The earliest films were single-shot moments called “actualities:” a train entering a station, a boat docking or a city street scene. Films such as San Francisco: Aftermath of Earthquake (1906) were incorporated into newsreels, a tradition that continued into the 1950s.

English filmmaker John Grierson - best know for The Drifters (1929) - coined the term documentary, which he defined as the “creative treatment of actuality,” setting it apart from travelogues and newsreels.

Grierson’s films influenced documentary work in the United States, including The Plow That Broke the Plains (1936) and The City (1939), both powerful reflections on the relationship between people and their environment.

As early as the 1940s, American documentaries began focusing on issues of city congestion and urban sprawl with films such as Cities: How They Grow (1952) and The Changing City (1963). In the 1960s, American Urbanist William H. Whyte began wielding still cameras, movie cameras and notebooks in order to describe urban life in an objective and measurable way. His findings culminated into a book published in 1980, and later a companion film released in 1988, both titled The Social Life of Small Urban Spaces.

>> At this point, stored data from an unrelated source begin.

theorem exec_runsAlike (i : Instr) {s : State} (h : Answerable 6 s) : RunsAlike f i s := by
  have h1 : Answerable 1 s := h.mono (by decide)
  have h2 : Answerable 2 s := h.mono (by decide)
  have h3 : Answerable 3 s := h.mono (by decide)
  cases i with
  | initialise =>
    exact (EndsAlike.orNotThisDevice (memRead1_passesOn f _) (initialiseAfterIdentity_endsAlike f)).runsAlike
      exec_initialise h
  | setRange range =>
    exact (EndsAlike.orFail (rangeStep_passesOn f range) fun _ => .respond (.ok .unit) rfl).runsAlike (fun _ => rfl) h3
  | getRange => exact (readAndRespond_endsAlike f _ _).runsAlike (fun _ => rfl) h2
  | setDataRate rate => exact (writeAndRespond_endsAlike f _ rate).runsAlike (fun _ => rfl) h1
  | getDataRate => exact (readAndRespond_endsAlike f _ _).runsAlike (fun _ => rfl) h2
  | readRegister addr => exact (readAndRespond_endsAlike f addr _).runsAlike (fun _ => rfl) h2
  | writeRegister addr value => exact (writeAndRespond_endsAlike f addr value).runsAlike (fun _ => rfl) h1
  | readRegisterWord addr => exact (readWordAndRespond_endsAlike f addr).runsAlike (fun _ => rfl) h2
  | getX => exact (readWordAndRespond_endsAlike f _).runsAlike (fun _ => rfl) h2
  | getY => exact (readWordAndRespond_endsAlike f _).runsAlike (fun _ => rfl) h2
  | getZ => exact (readWordAndRespond_endsAlike f _).runsAlike (fun _ => rfl) h2
  | getDeviceID => exact (readAndRespond_endsAlike f _ _).runsAlike (fun _ => rfl) h2

end

/-- Settles O44: each transaction commutes with the renaming, and no operation takes more than six. -/
theorem signalsAreOnlyPassedOn : Obligations.SignalsAreOnlyPassedOn := by
  intro f i s t answered ht
  obtain ⟨t', ht', renamed⟩ := exec_runsAlike f i (s := s) answered
  obtain rfl : t' = t := Host.Outcome.next.inj (ht'.symm.trans ht)
  exact renamed

end Sys2Proof.Machine
end

section
/-! PROOFS. The sequencer of R24, transaction by transaction, does what the meanings of the family files do: how the
pseudocode's sequencing is a chain of single transactions, and how the table follows the chain from each position. -/

namespace Sys2Proof.Machine

/-! ### An operation as a chain of transactions -/

section
variable (answer : InitLateFail → FailSig → Response) {α β : Type}

@[simp] theorem Access.orRespond_ok (v : α) (s : State) (k : α → State → State) :
    (Access.ok v s).orRespond answer k = k v s := rfl
@[simp] theorem Access.orRespond_fail (sig : FailSig) (s : State) (k : α → State → State) :
    (Access.fail sig s).orRespond answer k = s.respond (answer s.lateFail sig) := rfl
@[simp] theorem Access.orRespond_gone (s : State) (k : α → State → State) :
    (Access.gone s).orRespond answer k = s := rfl

/-- A `?` around two accesses in sequence is a `?` around each. -/
theorem Access.orRespond_andThen (x : Access α) (k : α → State → Access β) (g : β → State → State) :
    (x.andThen k).orRespond answer g = x.orRespond answer fun v t => (k v t).orRespond answer g := by
  cases x <;> rfl

theorem memWrite_orRespond (addr v : Byte) (s : State) (g : Unit → State → State) :
    (memWrite addr v s).orRespond answer g =
      (s.call (.write s.busByte (.two addr v))).orRespond answer fun _ => g () :=
  Access.orRespond_andThen answer _ _ g

theorem memRead1_orRespond (addr : Byte) (s : State) (g : Byte → State → State) :
    (memRead1 addr s).orRespond answer g =
      (s.call (.write s.busByte (.one addr))).orRespond answer fun _ t =>
        (t.call (.read t.busByte .one)).orRespond answer fun b => g b.1 := by
  simp only [memRead1, busWrite, busRead1, Access.orRespond_andThen, Access.orRespond_ok]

With the availability of low-cost, high-quality video cameras, high-speed internet access and social networking tools, documentary filmmaking has flourished online. In 2006, Streetsblog (which later evolved into Streetfilms) was established to produce short films explaining transportation planning policies.

With this long tradition in mind, two New Jersey urban planners, Ranjit Walia and Peter Bilton joined me - a photographer and filmmaker based out of New York - to found Civic Eye Collaborative.

We recently partnered with Hoboken, New Jersey to produce a film documenting some of the strategies that have been implemented to reduce the need for automobile ownership, and to enhance and promote access to transit and non-motorized transportation modes. The film features interviews with Hoboken Mayor Dawn Zimmer and Transportation and Parking Director Ian Sacs, alongside on-the-street interviews with community members about their experiences.

Hoboken Transportation from Civic Eye Collaborative on Vimeo.

On March 4th, the film premiered at the NJ Future Redevelopment Forum, where Ranjit led a session titled “Talking About Transportation: Making Smarter Choices Using New Communication Techniques.”

When focused on the details of daily life, film has the power to show how fundamental urban planning is to the quality of life of citizens, and how important these issues are to a city’s vitality.